Aku berbincang-bincang
dengan Ninda, teman sekelasku untuk mengusir sepi. Malam semakin larut. Namun,
satu sangga pun belum sampai di pos tiga. Ninda dan Hafid memang sedang jaga
pos tiga. Pos tiga terletak di depan pintu masuk bumi perkemahan tepatnya di
makam. Ada tugas yang harus diselesaikan peserta di pos tiga. Membuat puisi di
tengah makam selama lima menit dan menebak kantong yang berisi bumbu dapur.
Hafid kemudian datang.
Jadilah kami bertiga di tempat duduk pintu masuk. Aku menengok jam. Pukul
22.30. Tak ada tanda-tanda kedatangan peserta. Hanya terdengar suara jangkrik.
Krik krik. Sementara itu, lampu makam dimatikan. Yang tersisa hanya beberapa
lilin yang menyala. Untuk menghemat energi, lilin di dalam makam dimatikan.
Benar-benar sunyi dan gelap.
Srek srek srek. Kami semua
terdiam mendengar suara gesekan sepatu. Suara tersebut semakin mendekat. Malam,
kini terasa panjang. Kami semakin terdiam. Tak ada lampu di luar kecuali tempat
kami duduk. Bayangan hitam semakin mendekat.
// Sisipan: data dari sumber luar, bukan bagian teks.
/-- R301, R299: vpack completes: block by block of 32 elements, the active elements of A are converted together into the MX
format, each active element of the array at D takes its element of the block, a last block is padded to 32 elements with zero
bits (R79), and the low bytes of V[B] take the scale bytes; a block without active elements keeps its elements and its scale
byte, and CVT_IDX advances by VL. vunpack completes with each active element
of D the converted value of the array element of A under its block's scale byte. Nothing else changes. -/
def Sys2Proof.Says.PackAndUnpack : Prop :=
  ∀ s c x w, Quiet s → VecAt s c x w →
    let v := (s.core c).vec
    v.fmtCode ≤ 3 →
    let apart := fun (d n a m : Nat) => d = a ∧ n = m ∨ d + n ≤ a ∨ a + m ≤ d
    (rowOf w c = some (.vpack c) →
      let f := fmtOf (wFn w - 0x50)
      let n := v.arrayRegs f.width
      groupOk (wD w) n = true → groupOk (wA w) v.grp = true → apart (wD w) n (wA w) v.grp → apart (wB w) 1 (wA w) v.grp →
      (v.supplied = true → apart (wD w) n (wB w) 1) →
      let blocks := upto ((v.vlN + 31) / 32)
      let vals := fun k => (((Sys2Proof.packIn s v x w (k / 32)).map (·.1)).zip (Sys2Proof.packOut s v x w (k / 32)).elems).find?
        fun y => y.1 == k
      Completes (.vpack c) s fun t => ∃ mid regs,
        Retires s t c x { v with v := regs, cvtIdx := v.cvtIdx + BitVec.ofNat 48 v.vlN }
          { ovf := (blocks.filter fun b => !(Sys2Proof.packIn s v x w b).isEmpty && (Sys2Proof.packOut s v x w b).ovf).length }
          (x.next + 1) ∧
        ElemsAre v.v mid (wD w) n f.width ((upto (32 * ((v.vlN + 31) / 32))).map fun k =>
          if k < v.vlN then (vals k).map (·.2) else if (Sys2Proof.packIn s v x w (k / 32)).isEmpty then none else some 0) ∧
        ElemsAre mid regs (wB w) 1 8 (blocks.map fun b =>
          if (Sys2Proof.packIn s v x w b).isEmpty then none else some (Sys2Proof.packOut s v x w b).scale)) ∧
    (rowOf w c = some (.vunpack c) →
      let f := fmtOf (wFn w - 0x60)
      let n := v.arrayRegs f.width
      groupOk (wD w) v.grp = true → groupOk (wA w) n = true → apart (wD w) v.grp (wA w) n → apart (wD w) v.grp (wB w) 1 →
      let seed := ((s.jobOf x.owner).map Job.seed).getD 0
      let r := fun k => v.fmt.cvt 0
        (rndOf v.rnd v.grad seed x.iter.toNat (v.cvtCtl.toNat % 2 ^ 32) ((v.cvtIdx.toNat + k) % 2 ^ 48))
        (mxVal f (fld (v.group (wB w) 1) (8 * (k / 32)) 8) (fld (v.group (wA w) n) (f.width * k) f.width))
      Completes (.vunpack c) s fun t => ∃ regs,
        Retires s t c x { v with v := regs, cvtIdx := v.cvtIdx + BitVec.ofNat 48 v.vlN }
          (condsOf ((onActive v (wMk w) fun k => (r k).2).filterMap id)) (x.next + 1) ∧
        ElemsAre v.v regs (wD w) v.grp v.ew (onActive v (wMk w) fun k => (r k).1))

/-! ### System instructions -/

/-- R272, R298, R299, R305: the system instructions complete: setvl sets VTYPE and VL = min(Sa, VLMAX) and writes Sd;
cvtset sets CVT_CTL and CVT_IDX; psetp notes the predicate write; vcond reads VEC_COND and clears it; vlen writes 2,048; vtbl
loads a slot whose image keeps R132. Nothing else changes. -/
def Obligations.SystemInstructions : Prop :=
  ∀ s c x w, Quiet s → VecAt s c x w →
    let v := (s.core c).vec
    (rowOf w c = some (.setvl c) → wB w < 16 → fld w 24 1 = 0 →
      let f := fmtOf (wB w)
      let g := 2 ^ fld w 22 2
      let n := min (sval v (wA w)).toNat (2048 * g / f.width)
      Completes (.setvl c) s fun t => ∃ regs,
        Retires s t c x { v with s := regs, vl := BitVec.ofNat 13 n, vtype := BitVec.ofNat 7 (wB w + 32 * fld w 22 2) } {} (x.next + 1) ∧
        ScalarIs v regs (wD w) (BitVec.ofNat 64 n)) ∧
    (rowOf w c = some (.cvtset c) → wD w = 0 → wMk w = 0 → (sval v (wA w)).toNat < 2 ^ 35 →
      Completes (.cvtset c) s fun t =>
        Retires s t c x { v with cvtCtl := sval v (wA w), cvtIdx := (sval v (wB w)).setWidth 48 } {} (x.next + 1)) ∧
    (rowOf w c = some (.psetp c) → wD w < 16 →
      Completes (.psetp c) s fun t =>
        Retires s t c { x with preds := x.preds ++ [(wD w, decide (sval v (wA w) ≠ 0))] } v {} (x.next + 1)) ∧
    (rowOf w c = some (.vcond c) →
      Completes (.vcond c) s fun t => ∃ regs,
        Retires s t c x { v with s := regs, cond := 0 } {} (x.next + 1) ∧ ScalarIs v regs (wD w) (v.cond.setWidth 64)) ∧
    (rowOf w c = some (.vlen c) →
      Completes (.vlen c) s fun t => ∃ regs,
        Retires s t c x { v with s := regs } {} (x.next + 1) ∧ ScalarIs v regs (wD w) 2048) ∧
    (rowOf w c = some (.vtbl c) → wD w < 4 → accessOk s c .read 1 (sval v (wA w)).toNat 4128 →
      tableGood (leWords (s.bytesAt (sval v (wA w)).toNat 4128)) = true →
      Completes (.vtbl c) s fun t => Retires s t c x
        { v with tbl := v.tbl.set {} (wD w) { valid := true, deriv := false, image := leWords (s.bytesAt (sval v (wA w)).toNat 4128) } }
        {} (x.next + 1))

/-! ### Memory instructions of a vector program -/

/-- R290: the address of element `k` of vld and vst (strided), and of vldx and vstx (a run of 32-bit offsets at B). -/
def Sys2Proof.stridedAddr (v : Vec) (w k : Nat) : Nat :=
  (sval v (wA w) + BitVec.ofNat 64 k * (if wB w = 0 then BitVec.ofNat 64 (v.ew / 8) else sval v (wB w))).toNat
def Sys2Proof.indexedAddr (v : Vec) (w k : Nat) : Nat :=
  (sval v (wA w) + BitVec.ofNat 64 (fld (v.group (wB w) v.runRegs) (32 * k) 32)).toNat

/-- R280: the address of a scalar load or store. -/
def Sys2Proof.scalarAddr (v : Vec) (w : Nat) : Nat :=
  (sval v (wA w) + (BitVec.ofNat 12 (fld w 20 12)).signExtend 64).toNat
Tampak wajah Rio yang bosan menunggu kedatangan peserta.
***
Aku kembali ke pos penutup.
Juga kembali menunggu peserta. Termangu sendirian. Berkali-kali penjaga bumi
perkemahan lewat di depanku. Tiap kali lewat, kenapa sendirian adalah
pertanyaannya. Pritttt. Itu pasti suara peluit yang Hafid tiup. Menandakan satu
peserta putra menyusuri makam. Mencari lilin yang menyala di tengah makam
sendirian. Lalu mengerjakan tugas selama lima menit. Pritttttt. Lima menit
telah berlalu. Satu peserta putra tadi keluar dari makam mengikuti tali. Kini
giliran temannya satu sangga satu persatu memasuki makam. Lalu berjalan
mengikuti tali tersebut.
Satu sangga pembuka menuju posku, pos penutup. Mereka
berjumlah delapan orang.
“Ini pos mbak?”
“Iya, pos penutup. Silahkan laporan dulu”
“Siap grak. Setengah lencang kanan grak. Tegak grak.
Hormat grak. Tegak grak.” Ketua sangga sedang mempersiapkan laporannya.
Kemudian,
“Lapor, kami dari Sangga Pelaksana kelas X telah selesai
menyelesaikan tugas.”
“Ya, laporan saya terima. Selamat datang, kalian telah
tiba di pos penutup.” Aku melihat wajah mereka senang setelah mendengar pos
penutup. Kemudian aku melanjutkan.
“Di pos penutup ini tak ada tugas. Kalian hanya akan
mengumpulkan tugas dari pos pertama hingga pos tiga di pos penutup ini. Mitela
juga akan dikumpulkan.”
“Silahkan kumpulkan tugasnya” Aku menerima beberapa
lembar kertas.
“Silahkan kumpulkan mitela ke dalam kantong plastik ini”
Lalu, aku menuliskan nama sangga, kode kapling, dan kelas pada potongan kertas
yang telah aku buat. Ku tali kantong plastik yang telah diisi mitela dan kertas
tadi.
“Setelah ini silahkan temui salah satu kakak Dewan
Ambalan di sekretariat untuk mengumpulkan kayu bakar. Pesan dari saya, tetap
jaga kesehatan dan langsung tidur. Paham??”
“Siap paham” Mereka serentak menjawab.
“Silahkan menuju tenda” Aku mengakhiri laporan.
Setelah sangga pertama berlalu kini, mereka disusul
temannya. Aku tidak sendiri lagi akhirnya. Udara memang semakin dingin.
Hembusannya membuatku ingin mengambil selimut. Apalagi kantuk menyerang perlahan.
Pada pos tiga ada peraturan
untuk peserta. Untuk sangga putra hanya boleh satu orang perwakilan sangga
untuk mengambil secarik kertas di tengah makam. Secarik kertas tersebut berisi
tugas dan diterangi sebuah lilin. Tugasnya yaitu membuat puisi dalam makam
selama lima menit. Tapi tenang saja. Ada dua orang Dewan Ambalan yang jaga
tersembunyi di tengah makam. Untuk sangga putri, dua orang perwakilan sangga
untuk memasuki makam. Tugasnya tetap sama. Sementara itu, teman yang tersisa di
luar makam akan memasuki makam menyusuri tali yang telah disediakan setelah
peluit kedua dibunyikan. Pertanda lima menit sudah berlalu dan perwakilan yang
mengerjakan tugas puisi telah keluar dari makam.